(Data entries)

/-- The command waits for the event that completes it. -/
abbrev Waits (u : State) (op : Nat) (x : ACmd) (key : Nat) : Prop :=
  u.admin = some { op := op, tag := x.tag, key := key, drop := false }

/-- What a refused or forwarded command leaves: the ports, devices, tables and clocks as they were. -/
abbrev Kept (s u : State) : Prop :=
  u.ports = s.ports ∧ u.devices = s.devices ∧ u.images = s.images ∧ u.time = s.time ∧ u.cal = s.cal

/-- A replacement's program and data fit the areas of the threads that run its table (R119, R132). -/
def Replaceable (s : State) (img : List Byte) : Bool :=
  (tableThreads s (aptId img) (aptMajor img)).all (fun g =>
    decide (progUsed (fifo s (fifoIx g.1 g.2)) + replaceNeed s g.1 g.2 img ≤ 32768))

/-- Once a port's old program has left its thread's area, that of the active image of a major version fits (R118, R119). -/
abbrev Rebinds (s : State) (p mj : Nat) (img : List Byte) : Prop :=
  areaFits (areaSweep (port s p).group (port s p).thread (areaDrop (port s p).group (port s p).thread (fun k => k = dataKey p)
    (updPort p (fun x => { x with major := mj, newProg := none, progMinor := aptMinor img,
                                  prog := activeIx s (port s p).apt mj }) s)))
    (port s p).group (port s p).thread (activeIx s (port s p).apt mj) p = true

/-- The port that a command names. -/
def admPort (s : State) (x : ACmd) : PortSt := port s (leAt x.payload 0 2)

/-- A frame of a type arrives on a link that is up, whole and in order, for this chip (R330, R333, R334). -/
abbrev RxOk (s : State) (type : Nat) (f : Frame) : Prop :=
  drnUp s f.port.val = true ∧ f.crcOk = true ∧ f.seq.toNat = (drn s f.port.val).rxSeq ∧ f.reservedBit = false ∧
  (f.port.val ≠ 0 ∨ isSet s fGrpValid = true ∨ type = 0 ∨ type = 1 ∨ type = 4) ∧
  (f.routed = true → f.dst.toNat = ownSeat s)

/-- Nothing but a link's own state has changed. -/
abbrev OnlyLink (s u : State) : Prop :=
  u.regs = s.regs ∧ u.mem = s.mem ∧ u.group = s.group ∧ u.journal = s.journal ∧ u.tenants = s.tenants ∧
  u.devices = s.devices ∧ u.ports = s.ports ∧ u.host = s.host

/-- The mode that a training settles on (R329): rate code, width and good lanes. A port whose link is down forgets its failed
lanes; one that trains anew leaves them out. -/
def trainMode (s : State) (p : Nat) (i : TrainInfo) : Nat × Nat × Nat :=
  settleMode (getF s (fDrnMaxWidth p)) i.maxWidth.toNat (min (getF s (fDrnMaxRate p)) i.maxRate.toNat) (fun r =>
    let g := if r = 3 then i.good3.toNat else if r = 2 then i.good2.toNat else i.good1.toNat
    if getF s (fDrnState p) = 0 then g else g - (g &&& getF s (fDrnLaneFail p)))

/-- A frame of this content stands in the replay buffer of a port. -/
def InReplay (u : State) (p type : Nat) (routed : Bool) (dst : Nat) (payload : List Byte) : Prop :=
  ∃ f ∈ (drn u p).replay, (f.type, f.routed, f.dst, f.payload) = (type, routed, dst, payload)

/-- The last frame sent on a port and not yet acknowledged: its type, whether it is routed, its destination, its payload. -/
def lastSent (s : State) (p : Nat) : Option (Nat × Bool × Nat × List Byte) :=
  (drn s p).replay.getLast?.map (fun f => (f.type, f.routed, f.dst, f.payload))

**What you have to do:**
Your answer must be the lines from the first line of the entries above through the line that contains "def Replaceable (s", written out exactly.

**Result:**
/-- The command waits for the event that completes it. -/
abbrev Waits (u : State) (op : Nat) (x : ACmd) (key : Nat) : Prop :=
  u.admin = some { op := op, tag := x.tag, key := key, drop := false }

/-- What a refused or forwarded command leaves: the ports, devices, tables and clocks as they were. -/
abbrev Kept (s u : State) : Prop :=
  u.ports = s.ports ∧ u.devices = s.devices ∧ u.images = s.images ∧ u.time = s.time ∧ u.cal = s.cal

/-- A replacement's program and data fit the areas of the threads that run its table (R119, R132). -/
def Replaceable (s : State) (img : List Byte) : Bool :=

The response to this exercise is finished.